Transformer Architecture
The architecture behind GPT, BERT, and all modern LLMs. Self-attention is all you need.
What is a Transformer?
Introduced in the 2017 paper "Attention Is All You Need", the Transformer is a neural network architecture that processes sequences using self-attention instead of recurrence (RNN/LSTM). It can look at all positions in a sequence simultaneously, making it parallelizable and much faster to train than RNNs.

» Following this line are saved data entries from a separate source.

-- ==== Sys2Proof/Machine/Place.lean ====
section
/-! DEFINITION. What a core or pan unit has free, and the core sets that a node fits (01 R16, R18, R19; 17 R338, R339). -/

namespace Sys2Proof.Machine

/-- The cores of a cluster, numbered 0–95 over the device, and the pan units of a stack. -/
def clusterUnits (c : Nat) : List Nat := (List.range 8).map fun k => c * 8 + k
def stackUnits (k : Nat) : List Nat := (List.range 16).map fun i => Config.cores + k * 16 + i

/-- Every unit of a node, of all its copies. -/
def Node.allUnits (n : Node) : List Nat := n.units ++ n.units2 ++ n.units3
/-- The units of one copy (19 R382). -/
def Node.copyUnits (n : Node) (k : Nat) : List Nat := if k = 0 then n.units else if k = 1 then n.units2 else n.units3

/-- Slots that a node takes in a quadrant (17 R339), and in a pan unit. -/
def Node.slotsIn (n : Node) (q : Nat) : Nat := if n.desc.pan then n.desc.w else ceilDiv (n.desc.w - q) 4

/-- A node that has ended keeps its partition while a node with a member warp in a WIN group that it owns has not (05 R111). -/
def State.lingers (s : State) (n : Node) : Bool :=
  n.st.final && (find n.launch s.launches).elim false fun l => l.groups.any fun g =>
    g.win && g.members.head?.elim false (fun m => m.1 == n.idx) && g.members.any fun m =>
      m.1 != n.idx && ((l.nodes[m.1]?).bind fun k => find k s.nodes).elim false fun q => q.st == .running || q.st == .saved

/-- Running nodes on a unit, and nodes that hold banks there. -/
def State.running (s : State) (u : Nat) : List Node :=
  (s.nodes.map (·.2)).filter fun n => n.st == .running && n.allUnits.contains u
def State.holding (s : State) (u : Nat) : List Node :=
  (s.nodes.map (·.2)).filter fun n => (n.st == .running || n.st == .saved || s.lingers n) && n.allUnits.contains u

/-- Runs of a unit's partition storage: 16 each. -/
def runsPerUnit : Nat := 16

/-- Two stretches of runs of a unit meet. -/
def runsMeet (a n b m : Nat) : Bool := decide (a < b + m) && decide (b < a + n)

/-- The `n` runs from `b` on are free on a unit. -/
def State.runsFree (s : State) (u b n : Nat) : Bool :=
  decide (b + n ≤ runsPerUnit) && (s.holding u).all fun h => !runsMeet (h.bankOn u) h.desc.scr b n

/-- The channels that a node binds, with its launch, whose own they are (12 R300). -/
def Node.channels (n : Node) : List Nat := n.desc.qbind.filterMap fun b => if bitAt b 7 then some (n.launch * 16 + b % 16) else none

/-- The channels that the running nodes on a cluster bind. -/
def State.channelsOn (s : State) (c : Nat) : List Nat := ((clusterUnits c).flatMap fun u => (s.running u).flatMap Node.channels).eraseDups

/-- The channels that a node binds beside those bound on a unit's cluster are within its 16 (12 R300). -/
def State.channelRoom (s : State) (n : Node) (u : Nat) : Bool :=
  n.channels.isEmpty || decide ((s.channelsOn (u / 8) ++ n.channels).eraseDups.length ≤ 16)

/-- Slots, register budget, tiles and queue channels of a node are free on a unit (17 R335, R339). -/
def State.roomOn (s : State) (n : Node) (u : Nat) : Bool :=
  let rs := s.running u
  let quads := if n.desc.pan then [0] else [0, 1, 2, 3]
  let cap := if n.desc.pan then 4 else 16
  (quads.all fun q =>
    decide ((rs.map fun r => r.slotsIn q).sum + n.slotsIn q ≤ cap)
      && decide ((rs.map fun r => r.slotsIn q * (r.desc.n + 16)).sum + n.slotsIn q * (n.desc.n + 16) ≤ 1024))
    && decide ((rs.map fun r => r.desc.t).sum + n.desc.t ≤ 32) && s.channelRoom n u

/-- The block's world is that of the node's context (16 R310). -/
def State.worldOk (s : State) (ck u : Nat) : Bool := getD true s.world u == (s.ctx ck).sec

/-- The first free run of a unit for a node's partition (17 R339). -/
def State.freeRun (s : State) (n : Node) (u : Nat) : Option Nat :=
  if n.desc.scr = 0 then some 0 else (List.range runsPerUnit).find? fun b => s.runsFree u b n.desc.scr

/-- A unit can take a node (17 R339): with `room` for its warps and tiles, or for its partition alone, as a move asks (R346). -/
def State.fits (s : State) (room : Bool) (n : Node) (u : Nat) : Bool :=
  (!room || s.roomOn n u) && s.worldOk n.ctx u && (s.freeRun n u).isSome

/-- The first free run on each unit of a set. -/
def State.runsOn (s : State) (n : Node) (us : List Nat) : List (Nat × Nat) := us.map fun u => (u, (s.freeRun n u).getD 0)

/-- The sublists of a length, those of the first elements first. -/
def choose : List Nat → Nat → List (List Nat)
  | _, 0 => [[]]
  | [], _ + 1 => []
  | x :: t, k + 1 => (choose t k).map (x :: ·) ++ choose t (k + 1)

/-- A core set for a copy of a node, on a die outside `dies`, otherwise on any where the rule allows it (19 R382, R389). -/
def State.fitCopy (s : State) (room : Bool) (n : Node) (dies : List Nat) (strict : Bool) : Option (List Nat) :=
  let at_ (c : Nat) : Option (List Nat) :=
    let us := ((clusterUnits c).filter fun u => s.fits room n u && !n.allUnits.contains u).take n.desc.c
    if us.length < n.desc.c then none else some us
  match ((List.range 96).filter fun c => !dies.contains (c / 12)).findSome? at_ with
  | some us => some us
  | none => if strict then none else (List.range 96).findSome? at_

/-- Physical slots of a unit that running nodes hold (17 R340). -/
def State.usedSlots (s : State) (u : Nat) : List Nat :=
  (s.nodes.filter fun e => e.2.st == .running).flatMap fun e => (e.2.slots.filter fun b => b.1 / 64 == u).map (·.2)

/-- Bind every local slot of a node on a unit to the lowest free physical slot of its quadrant (17 R340). Slots of quadrant
`q` are numbered from `16 * q`. -/
def Node.bindSlots (used : List Nat) (n : Node) (u : Nat) : Node :=
  (List.range n.desc.w).foldl (fun (n : Node) j =>
    let cand := if n.desc.pan then List.range 4 else (List.range 16).map fun k => j % 4 * 16 + k
    let mine := (n.slots.filter fun b => b.1 / 64 == u).map (·.2)
    let slot := (cand.find? fun k => !used.contains k && !mine.contains k).getD 0
    { n with slots := insert (u * 64 + j) slot n.slots }) n

/-- The physical slot of a local slot. -/
def Node.slotOf (n : Node) (u j : Nat) : Nat := getD 0 n.slots (u * 64 + j)

end Sys2Proof.Machine
end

Before Transformers, we processed words one at a time (RNN). Transformers see the entire sequence at once and learn which words to "pay attention to" for each word.
Key Innovation: Self-Attention
Self-attention lets each word look at every other word in the sequence and decide how much to "attend to" each one. For the sentence "The cat sat on the mat because it was tired", the word "it" needs to attend strongly to "cat" to understand the reference.
Attention(Q, K, V) = softmax(Q × K^T / √d_k) × V
Where:
Q (Query) = "What am I looking for?"
K (Key) = "What do I contain?"
V (Value) = "What information do I provide?"
d_k = dimension of keys (for scaling)
Each word generates its own Q, K, V vectors from learned weight matrices.
Step-by-Step Attention
Self-Attention Calculation
- Create Q, K, V — Multiply each word embedding by learned weight matrices W_Q, W_K, W_V
- Compute scores — Dot product of Q with every K: score = Q · K^T
- Scale — Divide by √d_k to prevent large values that cause vanishing gradients in softmax
- Softmax — Normalize scores to get attention weights (sum to 1)
- Weighted sum — Multiply each V by its attention weight and sum up
Multi-Head Attention
Instead of one attention function, run multiple attention "heads" in parallel. Each head can focus on different types of relationships:
MultiHead(Q, K, V) = Concat(head_1, head_2, ..., head_h) × W_O
head_i = Attention(Q × W_Q_i, K × W_K_i, V × W_V_i)
Example: 8 heads, each with d_k = 64, total dimension = 512
Head 1 might focus on: syntactic relationships (subject-verb)
Head 2 might focus on: coreference (pronoun-noun)
Head 3 might focus on: positional proximity
Full Transformer Architecture
ENCODER (processes input):
Input Embedding + Positional Encoding
→ [Multi-Head Self-Attention → Add & Norm → Feed-Forward → Add & Norm] × N layers
DECODER (generates output):
Output Embedding + Positional Encoding
→ [Masked Multi-Head Self-Attention → Add & Norm
→ Cross-Attention (attend to encoder) → Add & Norm
→ Feed-Forward → Add & Norm] × N layers
→ Linear → Softmax → Output Probabilities
Positional Encoding
Since Transformers process all words in parallel (no recurrence), they have no sense of word order. Positional encoding adds position information to each word embedding:
PE(pos, 2i) = sin(pos / 10000^(2i/d_model))
PE(pos, 2i+1) = cos(pos / 10000^(2i/d_model))
This gives each position a unique pattern that the model can learn to use.
Code: Simple Self-Attention
import numpy as np
def self_attention(Q, K, V):
d_k = Q.shape[-1]
scores = np.matmul(Q, K.T) / np.sqrt(d_k) # Scale dot product
weights = np.exp(scores) / np.sum(np.exp(scores), axis=-1, keepdims=True) # Softmax
output = np.matmul(weights, V) # Weighted sum of values
return output, weights
# Example: 3 words, embedding dim = 4
np.random.seed(42)
embeddings = np.random.randn(3, 4) # 3 words, 4 dimensions
# In practice, Q/K/V come from learned projections
# Here we simplify: Q = K = V = embeddings
output, attention_weights = self_attention(embeddings, embeddings, embeddings)
print("Attention weights (which words attend to which):")
print(np.round(attention_weights, 3))
print("\nOutput (context-aware representations):")
print(np.round(output, 3))
BERT vs GPT
BERT (Encoder-only)
Bidirectional — sees full context. Pre-trained with Masked Language Model. Best for: classification, NER, QA, embeddings.
GPT (Decoder-only)
Autoregressive — left-to-right only. Pre-trained to predict next token. Best for: text generation, conversation, code.
Why Transformers Won
| Feature | RNN/LSTM | Transformer |
|---|
| Parallelization | Sequential (slow) | Fully parallel (fast) |
| Long-range dependencies | Vanishing gradients | Direct attention to any position |
| Training speed | Slow on long sequences | Fast with GPU parallelism |
| Scalability | Limited | Scales to billions of parameters |
Self-attention has O(n²) complexity with sequence length. For very long sequences (>4096 tokens), variants like Longformer or Flash Attention are needed.